Exercise goal >> Below is a listing from which only part is wanted; return exactly the lines from the one with "simpa [h] using table f" up to and including the one with "R85, R87). -/".

Material provided >>

/-- A command with a legal operand is what its word decodes to (30_encoding.md R82 to R85). -/
theorem decode_encode {i : Instr} (h : WellFormed i) : decode (encode i) = .instr i := by
  obtain ⟨row, hrow, hop, hmask⟩ := rowOf_encode i
  have hfields : fieldsOf row.op (encode i) = some i := hop ▸ fieldsOf_encode i
  simp only [decode, hrow, if_pos hmask, hfields, if_pos h]

/-! ## A word from its opcode and its operand -/

/-- A word with no bit above an operand of `k` bits is its opcode and that operand (30_encoding.md R80, R83). -/
theorem opcode_or_operand_eq {w : Word} (k : Nat) (h : w >>> (8 + k) = 0#32) :
    (opField w).setWidth 32 ||| (w.extractLsb' 8 k).setWidth 32 <<< 8 = w := by
  refine BitVec.eq_of_getLsbD_eq fun j hj => ?_
  simp only [opField, BitVec.getLsbD_or, BitVec.getLsbD_setWidth, BitVec.getLsbD_shiftLeft, BitVec.getLsbD_extractLsb',
    hj, decide_true, Bool.true_and, Nat.zero_add]
  by_cases hop : j < 8
  · simp [hop]
  · have hplace : 8 + (j - 8) = j := by omega
    by_cases hfield : j - 8 < k
    · simp [hop, hfield, hplace]
      omega
    · have hzero := ushiftRight_eq_zero_iff.1 h j hj (by omega)
      simp [hop, hfield, hzero]

theorem encodePfx_of_decodePfx {f : BitVec 2} {p : Pfx} (h : decodePfx f = some p) : encodePfx p = f := by
  have table : ∀ f : BitVec 2, (decodePfx f).all (fun p => encodePfx p == f) = true := by decide
  simpa [h] using table f

/-- A word whose bits above its operation's operand are 0 is the word of the command its fields make. -/
theorem encode_of_fieldsOf {op : Op} {w : Word} {i : Instr} (hop : opField w = op.code) (hz : w >>> op.fieldEnd = 0#32)
    (hf : fieldsOf op w = some i) : encode i = w := by
  have hw (k : Nat) (hk : op.fieldEnd = 8 + k) :
      op.code.setWidth 32 ||| (w.extractLsb' 8 k).setWidth 32 <<< 8 = w := by
    rw [← hop]
    exact opcode_or_operand_eq k (hk ▸ hz)
  cases op with
  | sm3Init =>
    obtain ⟨p, hp, rfl⟩ := Option.map_eq_some_iff.1 hf
    rw [encode, encodePfx_of_decodePfx hp]
    exact hw 2 rfl
  | sm3Update =>
    cases hf
    exact hw 7 rfl
  | ghashUpdate =>
    cases hf
    exact hw 5 rfl
  | _ =>
    cases hf
    simpa [Op.code, encode, BitVec.of_length_zero] using hw 0 rfl

/-- Matching a row of the table is having its opcode and zeros above its operand (30_encoding.md R83, R87). -/
theorem matches_row_iff {row : OpcodeRow} (hrow : row ∈ opcodeTable) {w : Word} :
    w &&& row.mask = row.pattern ↔ opField w = row.op.code ∧ w >>> row.op.fieldEnd = 0#32 := by
  obtain ⟨hmask, hpat, -, hend⟩ := opcodeTable_row row hrow
  rw [hmask, hpat, and_mask_eq_iff hend]

/-- A word that decodes is the word of its command (30_encoding.md R85, R87). -/
theorem encode_of_decode {w : Word} {i : Instr} (h : decode w = .instr i) : WellFormed i ∧ encode i = w := by
  obtain ⟨row, hrow, hmask, hf, hwf⟩ := decode_eq_instr h
  obtain ⟨hop, hz⟩ := (matches_row_iff (rowOf_mem hrow).1).1 hmask
  exact ⟨hwf, encode_of_fieldsOf hop hz hf⟩

theorem rowOf_code : ∀ row ∈ opcodeTable, rowOf row.op.code = some row := by decide

end Sys2Proof
end

section
/-! PROOFS. The statements about the encoding. -/

namespace Sys2Proof.Proofs

/-- Settles O1: the command's word matches the row of its operation, and its fields are the command's. -/
theorem decodingAnEncodedCommandGivesItBack : Obligations.DecodingAnEncodedCommandGivesItBack :=
  fun _ h => decode_encode h

/-- Settles O2: the mask leaves the opcode and the operand, of which the word is put together again. -/
theorem decodedWordIsTheEncodingOfItsCommand : Obligations.DecodedWordIsTheEncodingOfItsCommand :=
  fun _ _ h => encode_of_decode h

/-- Settles O3: a row that matches has the word's opcode, and one opcode selects one row. -/
theorem noWordMatchesTwoRows : Obligations.NoWordMatchesTwoRows := by
  intro w r r' hr hr' hm hm'
  have hop := ((matches_row_iff hr).1 hm).1
  have hop' := ((matches_row_iff hr').1 hm').1
  have hsame : some r = some r' := by rw [← rowOf_code r hr, ← rowOf_code r' hr', ← hop, ← hop']
  exact Option.some.inj hsame

/-- Settles O5: each word is that of its command, which decodes by `decode_encode`. -/
theorem sampleWordsDecode : Obligations.SampleWordsDecode :=
  ⟨decode_encode (i := .nop) rfl, decode_encode (i := .sm4Enc) rfl, decode_encode (i := .sm3Init .node) rfl,
    decode_encode (i := .sm3Update 64#7) rfl, decode_encode (i := .merkleNode) rfl,
    decode_encode (i := .ghashUpdate 15#5) rfl⟩

end Sys2Proof.Proofs
end

section
/-! SUPPORT. What every step keeps: the invariant through each operation, and what a bus write and a completion leave
of STATUS and of the hidden state (10_state.md R29, R42; 40_system.md R101 to R108). -/

namespace Sys2Proof.Machine

variable {s t : State} {v w : Word} {rest : List Event}

/-! ## The invariant through each operation -/

/-- The invariant speaks of STATUS and INFLIGHT alone. -/
theorem State.Inv.of_eq (hs : s.Inv) (hbusy : t.busy = s.busy) (hdone : t.done = s.done) (herr : t.err = s.err)
    (hcode : t.errCode = s.errCode) (hkey : t.keyValid = s.keyValid) (hinf : t.inflight = s.inflight) : t.Inv where
  busy_iff_inflight := by rw [hbusy, hinf, hs.busy_iff_inflight]
  not_busy_and_done := by rw [hbusy, hdone]; exact hs.not_busy_and_done
  err_iff_errCode := by rw [herr, hcode]; exact hs.err_iff_errCode
  errCode_le_four := by rw [hcode]; exact hs.errCode_le_four
  inflight_legal := by rw [hinf, hkey]; exact hs.inflight_legal

theorem State.Inv.withEvents (hs : s.Inv) (es : List Event) : (s.withEvents es).Inv := hs.of_eq rfl rfl rfl rfl rfl rfl

/-- The code of an error is 1 to 4 (60_exceptions.md R252). -/
theorem ErrorKind.code_bounds (e : ErrorKind) : e.code ≠ 0#4 ∧ e.code.toNat ≤ 4 := by
  cases e <;> decide

theorem State.Inv.raiseError (hs : s.Inv) (e : ErrorKind) : (s.raiseError e).Inv := by
  obtain ⟨hne, hle⟩ := e.code_bounds
  cases herr : s.err with
  | true =>
    have hsame : s.raiseError e = s := by simp [State.raiseError, herr]
    rwa [hsame]
  | false => exact
    { busy_iff_inflight := by simpa using hs.busy_iff_inflight
      not_busy_and_done := by simpa using hs.not_busy_and_done
      err_iff_errCode := by simpa [herr] using hne
      errCode_le_four := by simpa [herr] using hle
      inflight_legal := by simpa using hs.inflight_legal }

/-- A rejection of a command written while idle. -/
theorem State.Inv.reject (hs : s.Inv) (hb : s.busy = false) (e : ErrorKind) : (s.reject e).Inv := by
  have hdone : ({ s with done := true } : State).Inv := { hs with not_busy_and_done := by simp [hb] }
  exact hdone.raiseError e

theorem State.Inv.accept {i : Instr} (hs : s.Inv) (hd : decode w = .instr i)
    (hk : needsKey i = true → s.keyValid = true) : (s.accept w).Inv where
  busy_iff_inflight := rfl
  not_busy_and_done := by simp
  err_iff_errCode := hs.err_iff_errCode
  errCode_le_four := hs.errCode_le_four
  inflight_legal := by
    rintro c ⟨⟩
    exact ⟨i, by rw [Inflight.word_of_decode hd, hd], hk⟩

theorem State.Inv.issue (hs : s.Inv) (hb : s.busy = false) : (s.issue w).Inv := by
  obtain ⟨-, hi⟩ | ⟨-, hi⟩ | ⟨i, -, -, -, hi⟩ | ⟨i, hd, hk, hi⟩ := State.issue_cases w s
  · exact hi ▸ hs.reject hb _
  · exact hi ▸ hs.reject hb _
  · exact hi ▸ hs.reject hb _
  · exact hi ▸ hs.accept hd hk

theorem State.Inv.writeStatus (hs : s.Inv) : (s.writeStatus v).Inv where
  busy_iff_inflight := hs.busy_iff_inflight
  not_busy_and_done := fun ⟨hb, hd⟩ => hs.not_busy_and_done ⟨hb, (Bool.and_eq_true_iff.1 hd).1⟩
  err_iff_errCode := by
    rw [State.writeStatus_err, State.writeStatus_errCode]
    cases v.getLsbD 2 with
    | true => simp
    | false => simpa using hs.err_iff_errCode
  errCode_le_four := by
    rw [State.writeStatus_errCode]
    cases v.getLsbD 2 with
    | true => simp
    | false => simpa using hs.errCode_le_four
  inflight_legal := hs.inflight_legal

theorem State.Inv.busWrite (hs : s.Inv) (r : Reg) : (s.busWrite (some r) v).Inv := by
  obtain ⟨-, -, hw⟩ | ⟨-, hw⟩ | ⟨-, hw⟩ | ⟨-, hb, hw⟩ | ⟨h1, h2, h3, -, hw⟩ := State.busWrite_reg_cases r v s
  · exact hw ▸ hs.raiseError _
  · exact hw ▸ hs.of_eq rfl rfl rfl rfl rfl rfl
  · exact hw ▸ hs.writeStatus
  · exact hw ▸ hs.issue hb
  · obtain ⟨-, hbusy, hdone, herr, hcode, hkey, hinf, -, -⟩ := State.store_control r v s h1 h2 h3
    exact hw ▸ hs.of_eq hbusy hdone herr hcode hkey hinf

/-- A completion ends with nothing in flight, so of the invariant only the error state is left to keep. -/
theorem State.Inv.exec {i : Instr} (hs : s.Inv) (h : exec i s = .next t) : t.Inv := by
  obtain ⟨hinf, hbusy, hdone, -, herr, hcode, -, -, -⟩ := exec_next h
  exact
    { busy_iff_inflight := by rw [hbusy, hinf]; rfl
      not_busy_and_done := by simp [hbusy]
      err_iff_errCode := by rw [herr, hcode]; exact hs.err_iff_errCode
      errCode_le_four := by rw [hcode]; exact hs.errCode_le_four
      inflight_legal := by simp [hinf] }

Task response >>
  simpa [h] using table f

/-- A word whose bits above its operation's operand are 0 is the word of the command its fields make. -/
theorem encode_of_fieldsOf {op : Op} {w : Word} {i : Instr} (hop : opField w = op.code) (hz : w >>> op.fieldEnd = 0#32)
    (hf : fieldsOf op w = some i) : encode i = w := by
  have hw (k : Nat) (hk : op.fieldEnd = 8 + k) :
      op.code.setWidth 32 ||| (w.extractLsb' 8 k).setWidth 32 <<< 8 = w := by
    rw [← hop]
    exact opcode_or_operand_eq k (hk ▸ hz)
  cases op with
  | sm3Init =>
    obtain ⟨p, hp, rfl⟩ := Option.map_eq_some_iff.1 hf
    rw [encode, encodePfx_of_decodePfx hp]
    exact hw 2 rfl
  | sm3Update =>
    cases hf
    exact hw 7 rfl
  | ghashUpdate =>
    cases hf
    exact hw 5 rfl
  | _ =>
    cases hf
    simpa [Op.code, encode, BitVec.of_length_zero] using hw 0 rfl

/-- Matching a row of the table is having its opcode and zeros above its operand (30_encoding.md R83, R87). -/
theorem matches_row_iff {row : OpcodeRow} (hrow : row ∈ opcodeTable) {w : Word} :
    w &&& row.mask = row.pattern ↔ opField w = row.op.code ∧ w >>> row.op.fieldEnd = 0#32 := by
  obtain ⟨hmask, hpat, -, hend⟩ := opcodeTable_row row hrow
  rw [hmask, hpat, and_mask_eq_iff hend]

/-- A word that decodes is the word of its command (30_encoding.md R85, R87). -/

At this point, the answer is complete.